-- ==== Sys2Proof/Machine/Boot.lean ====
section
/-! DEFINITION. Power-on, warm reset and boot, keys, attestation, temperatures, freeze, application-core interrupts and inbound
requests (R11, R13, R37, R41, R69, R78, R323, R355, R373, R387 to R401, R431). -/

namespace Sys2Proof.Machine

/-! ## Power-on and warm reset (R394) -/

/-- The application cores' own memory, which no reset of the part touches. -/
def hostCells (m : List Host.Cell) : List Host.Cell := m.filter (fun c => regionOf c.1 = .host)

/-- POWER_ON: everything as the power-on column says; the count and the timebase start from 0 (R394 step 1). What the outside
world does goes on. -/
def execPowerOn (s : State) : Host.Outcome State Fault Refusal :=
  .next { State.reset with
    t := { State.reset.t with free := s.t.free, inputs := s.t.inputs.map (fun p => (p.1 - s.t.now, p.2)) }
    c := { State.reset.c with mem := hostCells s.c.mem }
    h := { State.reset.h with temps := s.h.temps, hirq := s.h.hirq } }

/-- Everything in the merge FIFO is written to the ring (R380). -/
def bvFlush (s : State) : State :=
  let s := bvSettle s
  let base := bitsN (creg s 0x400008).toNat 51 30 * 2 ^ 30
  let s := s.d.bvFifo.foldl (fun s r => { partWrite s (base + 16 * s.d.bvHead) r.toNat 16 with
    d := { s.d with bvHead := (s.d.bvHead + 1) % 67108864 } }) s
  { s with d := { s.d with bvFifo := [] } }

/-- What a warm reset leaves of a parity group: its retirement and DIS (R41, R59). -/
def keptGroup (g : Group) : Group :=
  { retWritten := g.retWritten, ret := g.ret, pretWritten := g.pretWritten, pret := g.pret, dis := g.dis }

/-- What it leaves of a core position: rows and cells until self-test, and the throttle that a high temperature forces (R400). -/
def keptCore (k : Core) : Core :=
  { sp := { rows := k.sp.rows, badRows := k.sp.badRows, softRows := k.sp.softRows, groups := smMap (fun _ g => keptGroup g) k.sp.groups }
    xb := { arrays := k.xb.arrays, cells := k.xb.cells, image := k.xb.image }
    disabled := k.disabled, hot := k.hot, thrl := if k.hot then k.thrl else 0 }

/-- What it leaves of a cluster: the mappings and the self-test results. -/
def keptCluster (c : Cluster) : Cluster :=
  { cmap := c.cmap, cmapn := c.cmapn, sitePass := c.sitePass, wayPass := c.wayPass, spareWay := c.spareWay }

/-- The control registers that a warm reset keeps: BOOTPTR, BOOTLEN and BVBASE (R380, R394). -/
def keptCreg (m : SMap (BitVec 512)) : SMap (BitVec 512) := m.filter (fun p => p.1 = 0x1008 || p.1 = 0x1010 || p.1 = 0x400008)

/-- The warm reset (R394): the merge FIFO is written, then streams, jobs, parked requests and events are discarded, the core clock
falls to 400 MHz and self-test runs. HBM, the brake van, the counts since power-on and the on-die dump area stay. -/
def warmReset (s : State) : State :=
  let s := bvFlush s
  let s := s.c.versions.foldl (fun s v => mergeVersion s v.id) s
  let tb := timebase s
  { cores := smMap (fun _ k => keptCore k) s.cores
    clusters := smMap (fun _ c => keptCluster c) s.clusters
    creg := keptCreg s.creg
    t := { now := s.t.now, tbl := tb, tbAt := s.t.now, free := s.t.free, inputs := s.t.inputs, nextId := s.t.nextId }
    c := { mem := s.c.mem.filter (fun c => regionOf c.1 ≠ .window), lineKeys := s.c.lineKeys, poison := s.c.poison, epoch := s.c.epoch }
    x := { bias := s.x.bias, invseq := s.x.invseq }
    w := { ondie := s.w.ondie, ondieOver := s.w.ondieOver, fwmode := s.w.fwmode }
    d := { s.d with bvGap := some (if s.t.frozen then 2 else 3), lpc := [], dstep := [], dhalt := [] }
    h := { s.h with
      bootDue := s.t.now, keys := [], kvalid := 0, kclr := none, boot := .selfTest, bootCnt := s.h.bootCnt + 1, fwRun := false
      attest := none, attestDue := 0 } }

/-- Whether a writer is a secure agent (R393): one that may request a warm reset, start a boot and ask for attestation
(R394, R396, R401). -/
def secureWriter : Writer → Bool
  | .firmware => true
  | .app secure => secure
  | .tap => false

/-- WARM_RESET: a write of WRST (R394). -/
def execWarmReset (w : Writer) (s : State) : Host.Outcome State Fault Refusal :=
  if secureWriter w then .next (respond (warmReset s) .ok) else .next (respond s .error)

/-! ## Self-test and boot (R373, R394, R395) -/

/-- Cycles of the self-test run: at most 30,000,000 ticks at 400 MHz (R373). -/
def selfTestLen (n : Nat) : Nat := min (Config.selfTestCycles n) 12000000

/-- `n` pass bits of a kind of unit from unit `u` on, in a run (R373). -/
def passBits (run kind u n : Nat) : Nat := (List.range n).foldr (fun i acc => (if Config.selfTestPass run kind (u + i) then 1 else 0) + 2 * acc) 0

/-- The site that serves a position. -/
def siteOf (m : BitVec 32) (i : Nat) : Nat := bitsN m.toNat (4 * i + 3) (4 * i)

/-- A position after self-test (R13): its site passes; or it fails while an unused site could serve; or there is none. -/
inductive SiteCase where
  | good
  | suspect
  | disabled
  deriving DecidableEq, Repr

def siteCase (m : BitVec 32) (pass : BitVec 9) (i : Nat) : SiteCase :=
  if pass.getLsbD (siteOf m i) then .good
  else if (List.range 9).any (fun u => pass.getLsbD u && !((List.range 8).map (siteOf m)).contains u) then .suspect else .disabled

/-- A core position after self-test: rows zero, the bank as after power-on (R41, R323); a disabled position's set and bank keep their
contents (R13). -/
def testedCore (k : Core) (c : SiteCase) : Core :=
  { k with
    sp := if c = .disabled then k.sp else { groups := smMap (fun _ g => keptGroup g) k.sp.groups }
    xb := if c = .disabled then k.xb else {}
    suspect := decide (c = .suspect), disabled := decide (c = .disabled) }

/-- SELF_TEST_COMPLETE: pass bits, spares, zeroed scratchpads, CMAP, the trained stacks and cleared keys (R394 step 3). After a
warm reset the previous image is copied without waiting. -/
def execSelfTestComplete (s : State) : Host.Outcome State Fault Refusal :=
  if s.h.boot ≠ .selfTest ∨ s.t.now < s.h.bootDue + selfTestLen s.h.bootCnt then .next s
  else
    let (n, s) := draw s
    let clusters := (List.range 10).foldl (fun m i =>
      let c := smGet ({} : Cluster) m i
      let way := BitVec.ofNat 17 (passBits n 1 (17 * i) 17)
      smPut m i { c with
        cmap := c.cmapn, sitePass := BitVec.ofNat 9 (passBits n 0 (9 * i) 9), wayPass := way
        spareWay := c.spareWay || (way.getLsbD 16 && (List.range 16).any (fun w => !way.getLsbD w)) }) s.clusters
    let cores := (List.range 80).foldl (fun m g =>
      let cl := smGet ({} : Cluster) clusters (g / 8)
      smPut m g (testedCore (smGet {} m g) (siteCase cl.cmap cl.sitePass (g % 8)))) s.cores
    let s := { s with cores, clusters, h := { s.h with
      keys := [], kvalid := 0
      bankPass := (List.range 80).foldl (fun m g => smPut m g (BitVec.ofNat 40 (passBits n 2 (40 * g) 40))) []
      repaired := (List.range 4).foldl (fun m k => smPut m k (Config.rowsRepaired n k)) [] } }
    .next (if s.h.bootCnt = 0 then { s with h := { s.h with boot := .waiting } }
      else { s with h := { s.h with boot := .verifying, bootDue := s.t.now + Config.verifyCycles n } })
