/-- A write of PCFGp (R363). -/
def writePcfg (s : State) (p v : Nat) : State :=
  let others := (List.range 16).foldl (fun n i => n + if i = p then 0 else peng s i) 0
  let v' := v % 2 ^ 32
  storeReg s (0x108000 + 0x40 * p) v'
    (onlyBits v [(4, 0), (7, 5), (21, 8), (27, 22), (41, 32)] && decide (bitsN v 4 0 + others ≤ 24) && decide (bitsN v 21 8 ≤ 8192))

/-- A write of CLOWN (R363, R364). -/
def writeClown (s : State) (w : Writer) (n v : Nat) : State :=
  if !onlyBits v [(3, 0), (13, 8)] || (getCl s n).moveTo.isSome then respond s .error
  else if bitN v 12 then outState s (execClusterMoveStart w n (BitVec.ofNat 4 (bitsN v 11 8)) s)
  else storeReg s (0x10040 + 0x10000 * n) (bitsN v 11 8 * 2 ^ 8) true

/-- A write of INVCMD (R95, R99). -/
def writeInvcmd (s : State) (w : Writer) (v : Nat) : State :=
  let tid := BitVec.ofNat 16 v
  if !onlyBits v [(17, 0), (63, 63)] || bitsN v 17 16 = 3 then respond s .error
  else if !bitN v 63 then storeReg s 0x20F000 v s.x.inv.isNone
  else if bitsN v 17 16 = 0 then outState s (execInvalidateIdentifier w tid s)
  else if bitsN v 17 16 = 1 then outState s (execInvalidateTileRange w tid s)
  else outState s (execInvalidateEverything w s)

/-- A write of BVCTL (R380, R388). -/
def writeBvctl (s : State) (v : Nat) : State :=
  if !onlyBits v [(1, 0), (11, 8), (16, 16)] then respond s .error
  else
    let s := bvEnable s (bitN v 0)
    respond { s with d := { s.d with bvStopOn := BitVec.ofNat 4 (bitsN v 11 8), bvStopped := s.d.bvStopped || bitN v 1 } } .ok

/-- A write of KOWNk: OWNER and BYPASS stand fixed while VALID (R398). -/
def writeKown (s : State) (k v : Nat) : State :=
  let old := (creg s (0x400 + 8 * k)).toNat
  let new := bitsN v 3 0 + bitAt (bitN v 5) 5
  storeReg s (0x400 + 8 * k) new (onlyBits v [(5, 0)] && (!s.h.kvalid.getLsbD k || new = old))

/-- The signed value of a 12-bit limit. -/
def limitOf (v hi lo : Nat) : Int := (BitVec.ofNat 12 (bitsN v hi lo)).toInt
——
Task prompt> Copy down each line in the entries that has the word "position".

Response box>
/-- What it leaves of a core position: rows and cells until self-test, and the throttle that a high temperature forces (R400). -/
/-- The site that serves a position. -/
/-- A position after self-test (R13): its site passes; or it fails while an unused site could serve; or there is none. -/
/-- A core position after self-test: rows zero, the bank as after power-on (R41, R323); a disabled position's set and bank keep their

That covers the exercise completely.